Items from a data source
>>>>>

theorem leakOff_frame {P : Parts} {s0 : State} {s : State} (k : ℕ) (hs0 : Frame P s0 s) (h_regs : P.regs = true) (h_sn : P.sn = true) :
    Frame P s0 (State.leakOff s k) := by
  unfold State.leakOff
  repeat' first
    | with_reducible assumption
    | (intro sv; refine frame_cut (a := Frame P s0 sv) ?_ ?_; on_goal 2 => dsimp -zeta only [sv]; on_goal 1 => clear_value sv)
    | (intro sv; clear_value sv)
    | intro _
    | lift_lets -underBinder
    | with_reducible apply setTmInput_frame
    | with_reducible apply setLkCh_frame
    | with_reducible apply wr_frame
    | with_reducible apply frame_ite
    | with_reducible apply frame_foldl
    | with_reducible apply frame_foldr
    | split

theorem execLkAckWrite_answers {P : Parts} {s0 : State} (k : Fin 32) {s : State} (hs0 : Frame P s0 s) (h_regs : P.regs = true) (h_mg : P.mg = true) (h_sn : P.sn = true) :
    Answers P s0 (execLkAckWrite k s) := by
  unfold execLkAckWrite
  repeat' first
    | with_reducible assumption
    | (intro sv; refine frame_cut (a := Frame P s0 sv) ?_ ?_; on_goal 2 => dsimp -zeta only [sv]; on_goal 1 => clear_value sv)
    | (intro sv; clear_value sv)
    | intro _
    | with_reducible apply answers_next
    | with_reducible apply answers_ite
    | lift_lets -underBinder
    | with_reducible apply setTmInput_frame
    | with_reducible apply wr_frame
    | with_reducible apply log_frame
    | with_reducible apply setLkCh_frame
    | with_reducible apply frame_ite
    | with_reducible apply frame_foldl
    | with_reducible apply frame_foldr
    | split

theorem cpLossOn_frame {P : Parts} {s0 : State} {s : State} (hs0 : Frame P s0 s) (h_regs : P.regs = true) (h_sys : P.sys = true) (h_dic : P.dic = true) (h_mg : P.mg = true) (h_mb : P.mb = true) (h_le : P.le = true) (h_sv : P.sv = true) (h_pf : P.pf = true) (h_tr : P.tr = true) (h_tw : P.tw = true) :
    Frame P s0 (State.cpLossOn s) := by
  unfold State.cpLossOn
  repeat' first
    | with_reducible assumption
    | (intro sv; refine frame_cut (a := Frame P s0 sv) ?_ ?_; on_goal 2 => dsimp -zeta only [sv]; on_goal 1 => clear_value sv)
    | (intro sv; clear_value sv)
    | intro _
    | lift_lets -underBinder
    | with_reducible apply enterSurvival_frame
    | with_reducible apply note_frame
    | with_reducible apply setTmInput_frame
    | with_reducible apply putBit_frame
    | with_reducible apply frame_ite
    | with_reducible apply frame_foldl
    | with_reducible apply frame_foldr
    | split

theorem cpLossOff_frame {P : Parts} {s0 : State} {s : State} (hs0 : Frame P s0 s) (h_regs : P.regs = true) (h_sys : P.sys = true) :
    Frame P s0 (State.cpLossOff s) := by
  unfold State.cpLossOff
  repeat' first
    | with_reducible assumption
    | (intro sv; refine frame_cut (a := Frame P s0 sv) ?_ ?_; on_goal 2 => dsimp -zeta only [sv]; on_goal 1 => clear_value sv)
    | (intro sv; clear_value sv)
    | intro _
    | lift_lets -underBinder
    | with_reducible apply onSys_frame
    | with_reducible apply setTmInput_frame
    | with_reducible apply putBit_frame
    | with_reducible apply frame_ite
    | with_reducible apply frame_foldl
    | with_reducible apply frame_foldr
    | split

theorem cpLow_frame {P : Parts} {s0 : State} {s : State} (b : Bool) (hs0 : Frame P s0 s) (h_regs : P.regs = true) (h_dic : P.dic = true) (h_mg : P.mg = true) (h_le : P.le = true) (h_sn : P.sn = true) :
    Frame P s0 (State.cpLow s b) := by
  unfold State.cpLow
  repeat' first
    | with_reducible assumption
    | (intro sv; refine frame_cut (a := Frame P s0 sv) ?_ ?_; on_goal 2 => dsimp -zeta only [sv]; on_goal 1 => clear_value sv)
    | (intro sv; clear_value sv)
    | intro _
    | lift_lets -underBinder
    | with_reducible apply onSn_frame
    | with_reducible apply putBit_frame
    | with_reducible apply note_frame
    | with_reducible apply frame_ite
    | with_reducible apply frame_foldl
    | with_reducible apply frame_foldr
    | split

<<<<<

§ **EXERCISE**: With the line that contains "Frame P s0 (State.cpLow s b) := by" as the start, output every line through the end of the entries exactly. Add no other lines.

§ **FINAL ANSWER**:
    Frame P s0 (State.cpLow s b) := by
  unfold State.cpLow
  repeat' first
    | with_reducible assumption
    | (intro sv; refine frame_cut (a := Frame P s0 sv) ?_ ?_; on_goal 2 => dsimp -zeta only [sv]; on_goal 1 => clear_value sv)
    | (intro sv; clear_value sv)
    | intro _
    | lift_lets -underBinder
    | with_reducible apply onSn_frame
    | with_reducible apply putBit_frame
    | with_reducible apply note_frame
    | with_reducible apply frame_ite
    | with_reducible apply frame_foldl
    | with_reducible apply frame_foldr
    | split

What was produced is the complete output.